Crispy Zucchini Fritters Recipe
Ingredients
Method
- Wash the zucchini and trim the ends.
- Grate the zucchini on the large holes of a box grater or using a food processor with a grating disc.
- Place the grated zucchini in a colander set over the sink and sprinkle with 1/2 teaspoon of the salt.
- Toss and let sit for about 10 minutes so the salt can draw out excess moisture.
- Transfer the salted zucchini to a clean kitchen towel or several layers of paper towels.
- Wrap it up and twist the towel over the sink, squeezing firmly until very little liquid drips out.
- Fluff the squeezed zucchini with your fingers and place it in a large mixing bowl.
- Add the grated onion and garlic to the bowl with the zucchini and stir to combine.
- Add the eggs and mix until the vegetables are evenly coated.
- Stir in the flour, cornstarch, baking powder, remaining 1/2 teaspoon salt, black pepper, dried oregano or Italian seasoning, and paprika.
- Fold in the Parmesan, shredded cheese, and chopped herbs until the mixture is thick and cohesive.
- Check the texture; the batter should hold a loose ball.
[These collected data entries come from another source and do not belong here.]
-- ==== Sys2Proof/Laws/Addr.lean ====
section
/-!
SUPPORT. No two registers share a CSR offset: a register's number can be read back from the offset of any of its instances.
-/
namespace Sys2Proof.Machine

/-- Areas of CSR space: from, to, stride, and for each register in it the bytes of a stride and its number. -/
def area0 : Nat × Nat × Nat × List (Nat × Nat × Nat) :=
  (0x0, 0x200, 0x200, [(0x0, 0x4, 0), (0x4, 0x8, 1), (0x8, 0xc, 2), (0xc, 0x10, 3), (0x10, 0x14, 4), (0x14, 0x18, 5), (0x20, 0x24, 6), (0x24, 0x28, 7), (0x100, 0x200, 8)])
def area1 : Nat × Nat × Nat × List (Nat × Nat × Nat) :=
  (0x10000, 0x10064, 0x64, [(0x0, 0x4, 9), (0x4, 0x8, 10), (0x8, 0xc, 11), (0xc, 0x10, 12), (0x10, 0x14, 13), (0x20, 0x30, 14), (0x30, 0x34, 15), (0x34, 0x38, 16), (0x38, 0x3c, 17), (0x40, 0x50, 18), (0x50, 0x54, 19), (0x54, 0x58, 20), (0x58, 0x5c, 21), (0x60, 0x64, 22)])
def area2 : Nat × Nat × Nat × List (Nat × Nat × Nat) :=
  (0x20000, 0x20174, 0x174, [(0x0, 0x4, 23), (0x4, 0x8, 24), (0x8, 0xc, 25), (0xc, 0x10, 26), (0x100, 0x104, 27), (0x104, 0x108, 28), (0x108, 0x10c, 29), (0x120, 0x140, 30), (0x140, 0x144, 31), (0x160, 0x174, 32)])
def area3 : Nat × Nat × Nat × List (Nat × Nat × Nat) :=
  (0x30000, 0x300c8, 0xc8, [(0x0, 0x4, 33), (0x4, 0x8, 34), (0x10, 0x5c, 35), (0x60, 0xa4, 36), (0xb0, 0xc0, 37), (0xc0, 0xc4, 38), (0xc4, 0xc8, 39)])
def area4 : Nat × Nat × Nat × List (Nat × Nat × Nat) :=
  (0x31000, 0x31400, 0x400, [(0x0, 0x400, 40)])
def area5 : Nat × Nat × Nat × List (Nat × Nat × Nat) :=
  (0x40000, 0x40300, 0x300, [(0x0, 0x4, 41), (0x4, 0x8, 42), (0x8, 0xc, 43), (0xc, 0x10, 44), (0x10, 0x14, 45), (0x14, 0x18, 46), (0x18, 0x1c, 47), (0x20, 0x24, 48), (0x24, 0x28, 49), (0x28, 0x2c, 50), (0x2c, 0x30, 51), (0x30, 0x34, 52), (0x34, 0x38, 53), (0x38, 0x3c, 54), (0x100, 0x300, 55)])
def area6 : Nat × Nat × Nat × List (Nat × Nat × Nat) :=
  (0x100000, 0x120000, 0x100, [(0x0, 0x4, 56), (0x4, 0x8, 57), (0x8, 0xc, 58), (0xc, 0x10, 59), (0x10, 0x14, 60), (0x14, 0x18, 61), (0x18, 0x1c, 62), (0x1c, 0x20, 63), (0x20, 0x24, 64), (0x24, 0x28, 65)])
def area7 : Nat × Nat × Nat × List (Nat × Nat × Nat) :=
  (0x120000, 0x120090, 0x90, [(0x0, 0x4, 66), (0x10, 0x50, 67), (0x50, 0x90, 68)])
def area8 : Nat × Nat × Nat × List (Nat × Nat × Nat) :=
  (0x200000, 0x208000, 0x100, [(0x0, 0x4, 69), (0x4, 0x8, 70), (0x8, 0xc, 71), (0xc, 0x10, 72), (0x10, 0x14, 73), (0x14, 0x18, 74), (0x18, 0x1c, 75)])
def area9 : Nat × Nat × Nat × List (Nat × Nat × Nat) :=
  (0x208000, 0x208020, 0x20, [(0x0, 0x4, 76), (0x10, 0x20, 77)])
def area10 : Nat × Nat × Nat × List (Nat × Nat × Nat) :=
  (0x300000, 0x380000, 0x1000, [(0x0, 0x4, 78), (0x4, 0x8, 79), (0x8, 0xc, 80), (0xc, 0x10, 81), (0x10, 0x14, 82), (0x14, 0x18, 83), (0x18, 0x1c, 84), (0x20, 0x30, 85), (0x30, 0x40, 86), (0x40, 0x44, 87), (0x44, 0x48, 88), (0x48, 0x4c, 87), (0x4c, 0x50, 88), (0x50, 0x54, 87), (0x54, 0x58, 88), (0x58, 0x5c, 87), (0x5c, 0x60, 88), (0x60, 0x64, 89), (0x64, 0x68, 90), (0x68, 0x6c, 91), (0x6c, 0x70, 92)])
def area11 : Nat × Nat × Nat × List (Nat × Nat × Nat) :=
  (0x400000, 0x400160, 0x160, [(0x0, 0x4, 93), (0x4, 0x8, 94), (0x8, 0xc, 95), (0xc, 0x10, 96), (0x10, 0x14, 97), (0x14, 0x18, 98), (0x18, 0x1c, 99), (0x1c, 0x20, 100), (0x20, 0x38, 101), (0x40, 0x44, 102), (0x44, 0x48, 103), (0x48, 0x4c, 104), (0x4c, 0x50, 105), (0x50, 0x54, 106), (0x54, 0x58, 107), (0x58, 0x5c, 108), (0x60, 0x64, 109), (0x64, 0x68, 110), (0x68, 0x6c, 111), (0x6c, 0x70, 112), (0x70, 0x74, 113), (0x80, 0x84, 114), (0x84, 0x88, 115), (0x88, 0x8c, 116), (0x8c, 0x90, 117), (0x90, 0x94, 118), (0xa0, 0xa4, 119), (0xa4, 0xa8, 120), (0xa8, 0xac, 121), (0xb0, 0xb4, 122), (0xb4, 0xb8, 123), (0xb8, 0xbc, 124), (0xc0, 0xc4, 125), (0xc4, 0xc8, 126), (0xc8, 0xcc, 127), (0xd0, 0xd4, 128), (0xd4, 0xd8, 129), (0x100, 0x140, 130), (0x140, 0x160, 131)])
def area12 : Nat × Nat × Nat × List (Nat × Nat × Nat) :=
  (0x500000, 0x540000, 0x400, [(0x0, 0x4, 132), (0x4, 0x8, 133), (0x8, 0xc, 134), (0xc, 0x10, 135), (0x10, 0x14, 136), (0x14, 0x18, 137), (0x18, 0x1c, 138), (0x1c, 0x20, 139), (0x20, 0x24, 140), (0x24, 0x28, 141), (0x28, 0x2c, 142), (0x2c, 0x30, 143), (0x30, 0x34, 144), (0x34, 0x38, 145), (0x38, 0x3c, 146), (0x3c, 0x40, 147), (0x40, 0x44, 148), (0x44, 0x48, 149)])
def area13 : Nat × Nat × Nat × List (Nat × Nat × Nat) :=
  (0x600000, 0x640000, 0x4000, [(0x0, 0x4, 150), (0x4, 0x8, 151), (0x8, 0xc, 152), (0xc, 0x10, 153), (0x10, 0x14, 154), (0x14, 0x18, 155), (0x18, 0x1c, 156), (0x1c, 0x20, 157), (0x20, 0x24, 158), (0x24, 0x28, 159), (0x30, 0x40, 160), (0x40, 0x50, 161)])
def area14 : Nat × Nat × Nat × List (Nat × Nat × Nat) :=
  (0x700000, 0x740000, 0x4000, [(0x0, 0x4, 162), (0x4, 0x8, 163), (0x8, 0xc, 164), (0xc, 0x10, 165), (0x10, 0x14, 166), (0x14, 0x18, 167), (0x18, 0x1c, 168), (0x1c, 0x20, 169), (0x20, 0x24, 170), (0x24, 0x28, 171), (0x28, 0x2c, 172), (0x2c, 0x30, 173), (0x30, 0x34, 174), (0x34, 0x38, 175), (0x40, 0x50, 176), (0x50, 0x60, 177), (0x60, 0x70, 178), (0x70, 0x74, 179), (0x74, 0x78, 180), (0x78, 0x7c, 181), (0x80, 0x84, 182), (0x84, 0x88, 183)])
def area15 : Nat × Nat × Nat × List (Nat × Nat × Nat) :=
  (0x800000, 0x800020, 0x20, [(0x0, 0x4, 184), (0x4, 0x8, 185), (0x8, 0xc, 186), (0xc, 0x10, 187), (0x10, 0x14, 188), (0x14, 0x18, 189), (0x18, 0x1c, 190), (0x1c, 0x20, 191)])
def area16 : Nat × Nat × Nat × List (Nat × Nat × Nat) :=
  (0x800100, 0x800500, 0x20, [(0x0, 0x4, 192), (0x4, 0x8, 193), (0x8, 0xc, 194), (0xc, 0x10, 195)])
def area17 : Nat × Nat × Nat × List (Nat × Nat × Nat) :=
  (0x800800, 0x800a00, 0x10, [(0x0, 0x4, 196), (0x4, 0x8, 197), (0x8, 0xc, 198), (0xc, 0x10, 199)])
def area18 : Nat × Nat × Nat × List (Nat × Nat × Nat) :=
  (0x900000, 0x9000c8, 0xc8, [(0x0, 0x4, 200), (0x4, 0x8, 201), (0x8, 0xc, 202), (0xc, 0x10, 203), (0x10, 0x20, 204), (0x20, 0x30, 205), (0x30, 0x34, 206), (0x40, 0x44, 207), (0x44, 0x48, 208), (0x48, 0x4c, 209), (0x4c, 0x50, 210), (0x50, 0x54, 211), (0x80, 0x84, 212), (0x84, 0x88, 213), (0x88, 0x8c, 214), (0xa0, 0xc0, 215), (0xc0, 0xc4, 216), (0xc4, 0xc8, 217)])
def area19 : Nat × Nat × Nat × List (Nat × Nat × Nat) :=
  (0xa00000, 0xa00050, 0x50, [(0x0, 0x4, 218), (0x4, 0x8, 219), (0x8, 0xc, 220), (0xc, 0x10, 221), (0x10, 0x14, 222), (0x14, 0x18, 223), (0x20, 0x24, 224), (0x24, 0x28, 225), (0x28, 0x2c, 226), (0x2c, 0x30, 227), (0x40, 0x50, 228)])
def area20 : Nat × Nat × Nat × List (Nat × Nat × Nat) :=
  (0xb00000, 0xb00044, 0x44, [(0x0, 0x4, 229), (0x4, 0x8, 230), (0x8, 0xc, 231), (0xc, 0x10, 232), (0x10, 0x14, 233), (0x14, 0x18, 234), (0x18, 0x1c, 235), (0x1c, 0x20, 236), (0x20, 0x24, 237), (0x24, 0x28, 238), (0x28, 0x2c, 239), (0x2c, 0x30, 240), (0x30, 0x34, 241), (0x34, 0x38, 242), (0x38, 0x3c, 243), (0x3c, 0x40, 244), (0x40, 0x44, 245)])
def area21 : Nat × Nat × Nat × List (Nat × Nat × Nat) :=
  (0xc00000, 0xc00040, 0x40, [(0x0, 0x4, 246), (0x4, 0x8, 247), (0x8, 0xc, 248), (0xc, 0x10, 249), (0x10, 0x14, 250), (0x14, 0x18, 251), (0x18, 0x1c, 252), (0x1c, 0x20, 253), (0x20, 0x40, 254)])
def area22 : Nat × Nat × Nat × List (Nat × Nat × Nat) :=
  (0xd00000, 0xd00040, 0x40, [(0x0, 0x4, 255), (0x4, 0x8, 256), (0x8, 0xc, 257), (0xc, 0x10, 258), (0x10, 0x14, 259), (0x14, 0x18, 260), (0x18, 0x1c, 261), (0x1c, 0x20, 262), (0x20, 0x24, 263), (0x24, 0x28, 264), (0x28, 0x2c, 265), (0x30, 0x34, 266), (0x34, 0x38, 267), (0x38, 0x3c, 268), (0x3c, 0x40, 269)])
def area23 : Nat × Nat × Nat × List (Nat × Nat × Nat) :=
  (0xd01000, 0xd02000, 0x1000, [(0x0, 0x1000, 270)])
def area24 : Nat × Nat × Nat × List (Nat × Nat × Nat) :=
  (0xd02000, 0xd02200, 0x10, [(0x0, 0x4, 271), (0x4, 0x8, 272), (0x8, 0xc, 273)])
def areas : List (Nat × Nat × Nat × List (Nat × Nat × Nat)) :=
  [area0, area1, area2, area3, area4, area5, area6, area7, area8, area9, area10, area11, area12, area13, area14, area15, area16, area17, area18, area19, area20, area21, area22, area23, area24]
/-- The number of the register that an offset belongs to. -/
def slotOf (a : Nat) : Nat :=
  match areas.find? fun g => Nat.blt a g.2.1 with
  | none => 0
  | some g =>
    let x := (a - g.1) % g.2.2.1
    match g.2.2.2.find? fun e => Nat.blt x e.2.1 with
    | none => 0
    | some e => e.2.2
/-- Every instance of register k reads back as k and as itself, and lies below the scheduler's tables. -/
def slotOk (k : Nat) : Bool :=
  let r := Reg.ofNat k
  Nat.blt 0 r.map.count &&
  (List.range r.map.count).all fun i => Nat.beq (slotOf (r.addr i)) k && (r.instAt (r.addr i) == some i) && Nat.blt (r.addr i) 0x10000000
theorem slots0 : ((List.range 58).all fun k => slotOk (0 + k)) = true := by decide +kernel
theorem slots58 : ((List.range 3).all fun k => slotOk (58 + k)) = true := by decide +kernel
theorem slots61 : ((List.range 3).all fun k => slotOk (61 + k)) = true := by decide +kernel
theorem slots64 : ((List.range 9).all fun k => slotOk (64 + k)) = true := by decide +kernel
theorem slots73 : ((List.range 13).all fun k => slotOk (73 + k)) = true := by decide +kernel
theorem slots86 : ((List.range 3).all fun k => slotOk (86 + k)) = true := by decide +kernel
theorem slots89 : ((List.range 47).all fun k => slotOk (89 + k)) = true := by decide +kernel
theorem slots136 : ((List.range 6).all fun k => slotOk (136 + k)) = true := by decide +kernel
theorem slots142 : ((List.range 6).all fun k => slotOk (142 + k)) = true := by decide +kernel
theorem slots148 : ((List.range 51).all fun k => slotOk (148 + k)) = true := by decide +kernel
theorem slots199 : ((List.range 75).all fun k => slotOk (199 + k)) = true := by decide +kernel

theorem Reg.ctorIdx_lt (r : Reg) : r.ctorIdx < 274 := by cases r <;> decide

theorem slots_of {a b k : Nat} (h : ((List.range a).all fun k => slotOk (b + k)) = true) (h1 : b ≤ k) (h2 : k < b + a) : slotOk k = true := by
  rw [List.all_eq_true] at h
  have := h (k - b) (List.mem_range.2 (by omega))
  rwa [show b + (k - b) = k by omega] at this

theorem slotOk_all {k : Nat} (h : k < 274) : slotOk k = true := by
  by_cases h0 : k < 58
  · exact slots_of slots0 (by omega) (by omega)
  by_cases h58 : k < 61
  · exact slots_of slots58 (by omega) (by omega)
  by_cases h61 : k < 64
  · exact slots_of slots61 (by omega) (by omega)
  by_cases h64 : k < 73
  · exact slots_of slots64 (by omega) (by omega)
  by_cases h73 : k < 86
  · exact slots_of slots73 (by omega) (by omega)
  by_cases h86 : k < 89
  · exact slots_of slots86 (by omega) (by omega)
  by_cases h89 : k < 136
  · exact slots_of slots89 (by omega) (by omega)
  by_cases h136 : k < 142
  · exact slots_of slots136 (by omega) (by omega)
  by_cases h142 : k < 148
  · exact slots_of slots142 (by omega) (by omega)
  by_cases h148 : k < 199
  · exact slots_of slots148 (by omega) (by omega)
  by_cases h199 : k < 274
  · exact slots_of slots199 (by omega) (by omega)
  omega

theorem slot_addr (r : Reg) (i : Nat) :
    0 < r.map.count ∧ slotOf (r.addr i) = r.ctorIdx ∧ r.instAt (r.addr i) = some (i % r.map.count) ∧ r.addr i < 0x10000000 := by
  have h := slotOk_all r.ctorIdx_lt
  unfold slotOk at h
  rw [Reg.ofNat_ctorIdx r] at h
  simp only [Bool.and_eq_true, List.all_eq_true, Nat.blt_eq] at h
  obtain ⟨h0, h⟩ := h
  have h1 := h (i % r.map.count) (List.mem_range.2 (Nat.mod_lt _ h0))
  have e : r.addr (i % r.map.count) = r.addr i := by unfold Reg.addr; rw [Nat.mod_mod]
  rw [e] at h1
  exact ⟨h0, Nat.eq_of_beq_eq_true h1.1.1, by simpa using h1.1.2, h1.2⟩

/-- Two registers never share an offset. -/
theorem Reg.addr_ne {r q : Reg} (h : r ≠ q) (i j : Nat) : r.addr i ≠ q.addr j := by
  intro e
  have h1 := (slot_addr r i).2.1
  rw [e, (slot_addr q j).2.1] at h1
  exact h (by rw [← Reg.ofNat_ctorIdx r, ← h1, Reg.ofNat_ctorIdx q])

/-- Two instances of a register share an offset only if they are one instance. -/
theorem Reg.addr_inj {r : Reg} {i j : Nat} : r.addr i = r.addr j ↔ i % r.map.count = j % r.map.count := by
  constructor
  · intro e
    have h1 := (slot_addr r i).2.2.1
    rw [e, (slot_addr r j).2.2.1] at h1
    exact (Option.some.inj h1).symm
  · intro e
    unfold Reg.addr
    rw [e]

/-- Registers lie below the keys of the scheduler's tables. -/
theorem Reg.addr_lt (r : Reg) (i : Nat) : r.addr i < 0x10000000 := (slot_addr r i).2.2.2

end Sys2Proof.Machine
end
If it seems runny, add 1 to 2 tablespoons more flour until it thickens.
- Set a large nonstick or cast iron skillet over medium heat and pour in enough neutral oil to generously coat the bottom.
- Heat until the oil shimmers and a small drop of batter sizzles on contact. Reduce the heat slightly if the oil smokes or the tester browns too quickly.
- Scoop about 2 tablespoons of batter per fritter and gently drop each portion into the hot oil.
- Flatten each mound slightly with the back of a spoon to form a small patty.
- Fry for 3 to 4 minutes on the first side, until deep golden and crisp around the edges.
- Flip once and cook another 2 to 3 minutes, until the centers feel set and the second side is browned.
- Transfer cooked fritters to a wire rack set over a sheet pan or a paper towel–lined plate and sprinkle lightly with salt.
- Repeat with the remaining batter, adjusting the heat as needed so the fritters brown without burning.
- Arrange the hot fritters on a platter.
- Serve with Greek yogurt or sour cream on the side and lemon wedges for squeezing over the top.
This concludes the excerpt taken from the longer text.